● About this exercise:
Among the entries below, extract exactly the lines that run from the one with "fun h => h.1" through the one with "theorem witness_AddToMemory : WriteMet", both ends included.

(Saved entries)
============

theorem witness_Indirection :
    (0x00#8 = 0x00#8 ∧ 0x02#8 = State.mp0 { base with mp0 := 0x02#8 }) ∧
    (0x02#8 = 0x02#8 ∧ 0x00#8 = State.mp1 { base with mp1 := 0x00#8 }) ∧
    (0x02#8 = 0x02#8 ∧ 0x01#8 = State.mp1 { base with mp1 := 0x01#8 }) ∧
    ∃ v t, State.memRead { base with mp0 := 0x03#8 } 0x00#8 = .ok (v, t) :=
  ⟨⟨rfl, rfl⟩, ⟨rfl, rfl⟩, ⟨rfl, rfl⟩, _, _, rfl⟩

/-- The voice ROM circuit is on and `age` cycles of its delay of 4 have passed. -/
def voiced (age : Nat) : State := { base with vromc := true, vromAge := age }

theorem witness_RegisterReads : base.opt.part = .ht86070 ∧
    base.t0.ton = false ∧ base.t1.ton = false ∧
    ((voiced 4).vromc = true ∧ (voiced 4).opt.vromDelayCycles ≤ (voiced 4).vromAge) ∧
    ¬((voiced 3).vromc = true ∧ (voiced 3).opt.vromDelayCycles ≤ (voiced 3).vromAge) ∧
    0x30 ≤ (0x30#8).toNat := by decide

theorem witness_PortReads : 7 < 8 ∧ base.pa.ctrl.getLsbD 7 = true ∧
    base.pa.driven.getLsbD 7 = false ∧ base.opt.paPullHigh = true ∧
    base.pb.ctrl.getLsbD 7 = true ∧ base.pb.driven.getLsbD 7 = false ∧
    base.opt.pbPullHigh = true ∧
    (let p : Port := { latch := 0x80#8, ctrl := 0x01#8, driven := 0x01#8, level := 0x01#8 }
     p.ctrl.getLsbD 7 = false ∧ p.ctrl.getLsbD 0 = true ∧ p.driven.getLsbD 0 = true) ∧
    State.env { base with env := [[.padsB 0xFF#8 0x00#8]] } = (.padsB 0xFF#8 0x00#8 :: []) :: [] := by
  decide

theorem witness_RegisterWrites : 0x30 ≤ (0x30#8).toNat ∧ 0x30 ≤ (0xFF#8).toNat ∧
    Memory.wf ramDefault 0x30 0x100 base.ram = true := by decide

theorem witness_TimerRegisterWrites : base.t0.ton = false ∧ base.t1.ton = false ∧
    base.t3.ton = false ∧
    (let t := { base with
      t0 := { base.t0 with ton := true }, t1 := { base.t1 with ton := true }
      t3 := { base.t3 with ton := true } }
     t.t0.ton = true ∧ t.t1.ton = true ∧ t.t3.ton = true) ∧
    List.all [0x00#8, 0x2F#8, 0x50#8, 0xD0#8] (fun v =>
      !(v.getLsbD 4 && v.toNat / 64 == 0)) = true ∧
    List.all [0x00#8, 0x40#8, 0x90#8] (fun v =>
      !(v.getLsbD 4 && v.toNat / 64 != 2)) = true ∧
    ((0xD0#8).getLsbD 4 = true ∧ base.t0.ton = false ∧ base.t0.pw = true) ∧
    ((0x90#8).getLsbD 4 = true ∧ base.t3.ton = false ∧ base.t3.ps = 0xFF#8) ∧
    (0xCF#8).getLsbD 4 = false := by decide

theorem witness_VoiceRegisterWrites : base.latchc = false ∧ base.latchc ≠ true ∧
    State.latchc { base with latchc := true } = true ∧
    (0x7F#8).getLsbD 7 = false ∧ (0x14#8).getLsbD 2 ≠ base.vromc ∧
    (0x14#8).getLsbD 4 ≠ base.latchc ∧ (0x02#8).getLsbD 2 = base.vromc ∧
    (0x02#8).getLsbD 4 = base.latchc ∧ (0x02#8).getLsbD 7 = false := by decide

theorem witness_RefusedDestinations :
    flagsToMemory (.rlc 0x0A#8) = some 0x0A#8 ∧ base.resolve 0x0A#8 = .ok .status ∧
    State.resolve { base with mp1 := 0x06#8 } 0x02#8 = .ok .pcl ∧
    (0x10#8).getLsbD 4 = true ∧ (0x10#8).toNat / 64 = 0 ∧
    base.resolve 0x0E#8 = .ok (.tmrC .t0) ∧ base.resolve 0x11#8 = .ok (.tmrC .t1) ∧
    (0xD0#8).getLsbD 4 = true ∧ (0xD0#8).toNat / 64 ≠ 2 ∧ base.resolve 0x25#8 = .ok .tmr3c ∧
    (0x80#8).getLsbD 7 = true ∧ base.resolve 0x26#8 = .ok .voicec :=
  ⟨rfl, rfl, rfl, by decide, by decide, rfl, rfl, by decide, by decide, rfl, by decide, rfl⟩

/-- The byte an instruction would write at the location of its operand. -/
def writes (s : State) (l : Loc) (i : Instr) : Option (Byte × Byte) := s.written (s.readLoc l).1 i

/-- All timers off in mode 00, TMR3C reading 0FH, ACC and every program word 80H. -/
def unused : State := { base with
  acc := 0x80#8
  tbhp := 0#5
  tblp := 0#8
  rom := [(0, 0x0080#16)]
  t0 := { Timer16.ofReset with tm := 0b00#2 }
  t3 := { Timer8.ofReset with tm := 0b00#2 } }

/-- Values that their location does not accept, from every kind of writer. -/
theorem witness_RefusedDestinations_values :
    writes unused .voicec (.set 0x26#8) = some (0x26#8, 0xFF#8) ∧
    writes unused .voicec (.setBit 0x26#8 7) = some (0x26#8, 0x80#8) ∧
    writes unused .voicec (.addmAm 0x26#8) = some (0x26#8, 0x80#8) ∧
    writes unused .voicec (.tabrdc 0x26#8) = some (0x26#8, 0x80#8) ∧
    writes unused (.tmrC .t0) (.setBit 0x0E#8 4) = some (0x0E#8, 0x18#8) ∧
    writes unused .tmr3c (.inc 0x25#8) = some (0x25#8, 0x10#8) ∧
    (0xFF#8).getLsbD 7 = true ∧ ¬(Loc.voicec.accepts 0xFF#8) ∧ ¬(Loc.voicec.accepts 0x80#8) ∧
    ¬((Loc.tmrC .t0).accepts 0x18#8) ∧ ¬(Loc.tmr3c.accepts 0x10#8) :=
  ⟨by decide, by decide, by decide, by decide, by decide, by decide, by decide,
    fun h => absurd (h.2.2 rfl) (by decide), fun h => absurd (h.2.2 rfl) (by decide),
    fun h => h.1 .t0 rfl (by decide) (by decide),
    fun h => absurd (h.2.1 rfl (by decide)) (by decide)⟩

theorem witness_AddToAccumulator : ReadMet := readMet
theorem witness_SubtractFromAccumulator : ReadMet := readMet
theorem witness_AddToMemory : WriteMet (some .status) := writeMet_status
theorem witness_SubtractToMemory : WriteMet (some .status) := writeMet_status

theorem witness_DecimalAdjust : WriteMet (some .status) ∧ base.resolve 0x40#8 ≠ .ok .status :=
  ⟨writeMet_status, fun h => by cases h⟩

theorem witness_DecimalAdjustAddsDecimals :
    (0x99#8).toNat % 16 ≤ 9 ∧ (0x99#8).toNat / 16 ≤ 9 ∧
    ∃ t, exec (.addAx 0x99#8) { base with acc := 0x99#8 } = .next t :=
  ⟨by decide, by decide, _, rfl⟩

theorem witness_LogicToAccumulator : ReadMet := readMet
theorem witness_LogicToMemory : WriteMet (some .status) := writeMet_status
theorem witness_IncrementDecrement : ReadMet ∧ WriteMet (some .status) :=
  ⟨readMet, writeMet_status⟩
theorem witness_RotateToAccumulator : ReadMet := readMet
theorem witness_RotateInMemory : WriteMet none ∧ WriteMet (some .status) :=
  ⟨writeMet_none, writeMet_status⟩
theorem witness_SwapNibbles : ReadMet ∧ WriteMet none := ⟨readMet, writeMet_none⟩
theorem witness_LoadsAndStores : ReadMet ∧ WriteMet none := ⟨readMet, writeMet_none⟩
theorem witness_BitOperations : 0 < 8 ∧ 7 < 8 ∧ WriteMet none :=
  ⟨by decide, by decide, writeMet_none⟩
theorem witness_TestAndSkip : 0 < 8 ∧ 7 < 8 ∧ ReadMet := ⟨by decide, by decide, readMet⟩
theorem witness_LoadAndSkip : ReadMet := readMet
theorem witness_CountAndSkip : WriteMet (some .pcl) := writeMet_pcl
theorem witness_TableReads : WriteMet none := writeMet_none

============

● Written response:
    fun h => h.1 .t0 rfl (by decide) (by decide),
    fun h => absurd (h.2.1 rfl (by decide)) (by decide)⟩

theorem witness_AddToAccumulator : ReadMet := readMet
theorem witness_SubtractFromAccumulator : ReadMet := readMet
theorem witness_AddToMemory : WriteMet (some .status) := writeMet_status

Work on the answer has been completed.